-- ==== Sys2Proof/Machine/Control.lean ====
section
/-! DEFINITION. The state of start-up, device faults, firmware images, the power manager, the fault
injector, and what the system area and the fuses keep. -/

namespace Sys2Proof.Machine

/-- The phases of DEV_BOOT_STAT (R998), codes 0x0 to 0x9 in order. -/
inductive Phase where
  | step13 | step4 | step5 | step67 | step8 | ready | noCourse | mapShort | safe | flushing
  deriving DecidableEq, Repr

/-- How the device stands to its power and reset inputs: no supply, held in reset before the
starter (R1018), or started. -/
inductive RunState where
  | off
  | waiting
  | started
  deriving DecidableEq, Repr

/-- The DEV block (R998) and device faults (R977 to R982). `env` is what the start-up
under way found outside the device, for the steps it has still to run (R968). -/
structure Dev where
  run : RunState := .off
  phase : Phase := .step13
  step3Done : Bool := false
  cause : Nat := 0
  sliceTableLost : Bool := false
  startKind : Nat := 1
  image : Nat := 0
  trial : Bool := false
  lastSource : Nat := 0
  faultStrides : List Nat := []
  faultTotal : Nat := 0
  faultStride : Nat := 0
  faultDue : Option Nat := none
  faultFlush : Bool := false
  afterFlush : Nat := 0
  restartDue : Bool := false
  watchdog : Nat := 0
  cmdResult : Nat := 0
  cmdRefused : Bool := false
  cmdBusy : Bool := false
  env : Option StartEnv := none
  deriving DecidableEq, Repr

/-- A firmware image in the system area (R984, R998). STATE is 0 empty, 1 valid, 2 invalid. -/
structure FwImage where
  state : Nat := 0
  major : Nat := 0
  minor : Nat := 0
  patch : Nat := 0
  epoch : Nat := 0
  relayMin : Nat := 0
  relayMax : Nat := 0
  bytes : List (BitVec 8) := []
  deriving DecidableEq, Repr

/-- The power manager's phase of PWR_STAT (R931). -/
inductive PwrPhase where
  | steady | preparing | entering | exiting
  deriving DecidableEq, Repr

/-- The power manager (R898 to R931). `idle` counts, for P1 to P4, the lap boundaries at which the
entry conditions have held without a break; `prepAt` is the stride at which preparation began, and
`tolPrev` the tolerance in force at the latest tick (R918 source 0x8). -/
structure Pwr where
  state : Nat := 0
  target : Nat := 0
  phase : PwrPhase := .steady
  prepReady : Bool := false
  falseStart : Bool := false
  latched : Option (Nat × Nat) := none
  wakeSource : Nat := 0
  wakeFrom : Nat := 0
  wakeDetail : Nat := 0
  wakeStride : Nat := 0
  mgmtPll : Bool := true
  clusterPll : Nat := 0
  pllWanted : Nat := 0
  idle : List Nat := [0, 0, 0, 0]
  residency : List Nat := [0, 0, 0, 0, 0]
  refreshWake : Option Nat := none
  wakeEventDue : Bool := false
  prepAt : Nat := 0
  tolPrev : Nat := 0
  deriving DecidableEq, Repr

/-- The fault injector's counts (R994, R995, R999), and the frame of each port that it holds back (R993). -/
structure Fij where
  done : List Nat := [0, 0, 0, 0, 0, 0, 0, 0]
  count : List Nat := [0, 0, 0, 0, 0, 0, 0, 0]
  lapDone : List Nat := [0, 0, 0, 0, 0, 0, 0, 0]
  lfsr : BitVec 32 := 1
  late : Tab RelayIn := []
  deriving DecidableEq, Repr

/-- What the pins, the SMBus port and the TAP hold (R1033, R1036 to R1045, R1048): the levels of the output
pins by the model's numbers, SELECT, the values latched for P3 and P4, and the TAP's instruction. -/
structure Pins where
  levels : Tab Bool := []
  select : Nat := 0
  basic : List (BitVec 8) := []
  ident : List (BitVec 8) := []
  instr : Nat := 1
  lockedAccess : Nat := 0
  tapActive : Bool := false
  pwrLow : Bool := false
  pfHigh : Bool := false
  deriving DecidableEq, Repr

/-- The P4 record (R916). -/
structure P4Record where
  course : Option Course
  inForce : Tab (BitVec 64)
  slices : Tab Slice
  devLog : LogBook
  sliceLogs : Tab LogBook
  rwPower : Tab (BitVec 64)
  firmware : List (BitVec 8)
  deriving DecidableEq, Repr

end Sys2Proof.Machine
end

::::::::

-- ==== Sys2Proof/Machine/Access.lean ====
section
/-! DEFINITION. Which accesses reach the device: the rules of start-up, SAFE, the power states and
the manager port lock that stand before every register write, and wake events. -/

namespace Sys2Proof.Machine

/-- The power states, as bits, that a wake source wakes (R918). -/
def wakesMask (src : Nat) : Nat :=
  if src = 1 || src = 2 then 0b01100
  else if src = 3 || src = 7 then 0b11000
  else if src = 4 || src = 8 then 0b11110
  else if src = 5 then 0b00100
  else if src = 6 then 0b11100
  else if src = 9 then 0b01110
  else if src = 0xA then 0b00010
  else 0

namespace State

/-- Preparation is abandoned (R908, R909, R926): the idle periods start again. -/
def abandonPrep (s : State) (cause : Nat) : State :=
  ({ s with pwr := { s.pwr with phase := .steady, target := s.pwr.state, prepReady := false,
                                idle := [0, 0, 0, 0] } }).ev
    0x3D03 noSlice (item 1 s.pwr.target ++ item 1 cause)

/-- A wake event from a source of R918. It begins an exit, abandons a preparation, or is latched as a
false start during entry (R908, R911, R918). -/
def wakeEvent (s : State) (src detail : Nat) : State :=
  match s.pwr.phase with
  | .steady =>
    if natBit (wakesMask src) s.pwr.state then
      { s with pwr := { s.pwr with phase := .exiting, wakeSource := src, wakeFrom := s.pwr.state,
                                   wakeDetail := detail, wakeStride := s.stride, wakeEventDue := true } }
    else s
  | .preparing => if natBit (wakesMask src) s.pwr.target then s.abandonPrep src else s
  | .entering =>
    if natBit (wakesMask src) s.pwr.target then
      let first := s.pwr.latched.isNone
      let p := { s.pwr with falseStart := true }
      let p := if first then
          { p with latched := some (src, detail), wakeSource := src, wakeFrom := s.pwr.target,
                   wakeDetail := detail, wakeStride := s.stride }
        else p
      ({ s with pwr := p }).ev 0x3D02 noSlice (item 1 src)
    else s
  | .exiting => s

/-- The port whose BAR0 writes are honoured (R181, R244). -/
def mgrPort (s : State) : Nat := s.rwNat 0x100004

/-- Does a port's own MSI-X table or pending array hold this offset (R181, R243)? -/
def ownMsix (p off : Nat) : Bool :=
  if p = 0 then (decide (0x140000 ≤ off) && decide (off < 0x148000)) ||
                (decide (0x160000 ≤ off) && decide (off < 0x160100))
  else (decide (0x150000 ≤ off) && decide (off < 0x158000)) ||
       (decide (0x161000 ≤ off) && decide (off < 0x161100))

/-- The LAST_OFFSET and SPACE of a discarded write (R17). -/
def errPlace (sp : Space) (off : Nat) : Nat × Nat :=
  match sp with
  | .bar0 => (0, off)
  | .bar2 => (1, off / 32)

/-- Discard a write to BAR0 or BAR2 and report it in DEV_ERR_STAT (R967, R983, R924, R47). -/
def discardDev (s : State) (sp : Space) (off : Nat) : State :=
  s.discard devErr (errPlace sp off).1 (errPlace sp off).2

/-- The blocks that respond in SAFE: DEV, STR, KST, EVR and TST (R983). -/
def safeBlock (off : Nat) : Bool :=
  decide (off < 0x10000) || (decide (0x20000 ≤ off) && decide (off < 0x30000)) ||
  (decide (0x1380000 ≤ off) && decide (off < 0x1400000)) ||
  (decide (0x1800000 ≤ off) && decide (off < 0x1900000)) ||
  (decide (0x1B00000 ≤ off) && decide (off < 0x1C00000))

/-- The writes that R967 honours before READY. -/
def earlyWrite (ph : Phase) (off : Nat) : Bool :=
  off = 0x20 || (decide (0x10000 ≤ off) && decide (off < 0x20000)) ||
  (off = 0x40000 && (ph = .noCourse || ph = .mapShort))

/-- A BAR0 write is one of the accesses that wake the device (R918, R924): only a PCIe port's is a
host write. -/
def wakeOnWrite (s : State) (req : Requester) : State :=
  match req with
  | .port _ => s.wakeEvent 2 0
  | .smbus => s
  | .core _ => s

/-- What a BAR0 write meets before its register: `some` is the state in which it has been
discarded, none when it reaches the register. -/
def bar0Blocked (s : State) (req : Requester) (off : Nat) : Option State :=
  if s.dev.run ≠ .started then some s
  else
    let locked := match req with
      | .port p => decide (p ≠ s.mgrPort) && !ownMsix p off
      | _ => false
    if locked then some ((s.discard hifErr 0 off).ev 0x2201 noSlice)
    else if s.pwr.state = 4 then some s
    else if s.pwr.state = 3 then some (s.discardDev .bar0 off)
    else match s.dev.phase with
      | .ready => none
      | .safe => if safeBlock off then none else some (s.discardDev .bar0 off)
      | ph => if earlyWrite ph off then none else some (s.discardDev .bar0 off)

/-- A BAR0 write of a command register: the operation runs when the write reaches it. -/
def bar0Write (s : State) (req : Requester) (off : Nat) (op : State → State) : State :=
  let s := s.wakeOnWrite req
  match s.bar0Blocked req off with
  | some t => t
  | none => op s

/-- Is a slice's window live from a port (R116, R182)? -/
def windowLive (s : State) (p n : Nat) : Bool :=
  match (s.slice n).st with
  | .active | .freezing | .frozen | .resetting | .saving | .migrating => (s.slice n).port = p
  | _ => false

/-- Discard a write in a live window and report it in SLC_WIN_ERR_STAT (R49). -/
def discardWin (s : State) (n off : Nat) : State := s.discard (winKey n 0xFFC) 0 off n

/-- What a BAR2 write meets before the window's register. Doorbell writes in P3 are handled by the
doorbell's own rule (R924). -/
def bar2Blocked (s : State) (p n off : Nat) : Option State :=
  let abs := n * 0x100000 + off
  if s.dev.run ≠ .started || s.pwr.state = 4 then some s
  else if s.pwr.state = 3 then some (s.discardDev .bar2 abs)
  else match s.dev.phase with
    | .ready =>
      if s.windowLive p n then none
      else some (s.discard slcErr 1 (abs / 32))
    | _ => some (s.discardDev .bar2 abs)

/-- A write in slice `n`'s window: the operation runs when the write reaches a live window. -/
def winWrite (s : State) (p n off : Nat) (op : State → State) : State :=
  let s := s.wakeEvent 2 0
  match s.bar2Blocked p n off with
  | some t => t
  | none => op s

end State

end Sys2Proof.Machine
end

::::::::

## [About this exercise]
Among the records above, only the lines between the line holding "-- ==== Sys2Proof/Machine/Control.lean" and the line holding "startKind : Nat := 1", inclusive, are to be output, exactly as written.

## [Answer section]
-- ==== Sys2Proof/Machine/Control.lean ====
section
/-! DEFINITION. The state of start-up, device faults, firmware images, the power manager, the fault
injector, and what the system area and the fuses keep. -/

namespace Sys2Proof.Machine

/-- The phases of DEV_BOOT_STAT (R998), codes 0x0 to 0x9 in order. -/
inductive Phase where
  | step13 | step4 | step5 | step67 | step8 | ready | noCourse | mapShort | safe | flushing
  deriving DecidableEq, Repr

/-- How the device stands to its power and reset inputs: no supply, held in reset before the
starter (R1018), or started. -/
inductive RunState where
  | off
  | waiting
  | started
  deriving DecidableEq, Repr

/-- The DEV block (R998) and device faults (R977 to R982). `env` is what the start-up
under way found outside the device, for the steps it has still to run (R968). -/
structure Dev where
  run : RunState := .off
  phase : Phase := .step13
  step3Done : Bool := false
  cause : Nat := 0
  sliceTableLost : Bool := false
  startKind : Nat := 1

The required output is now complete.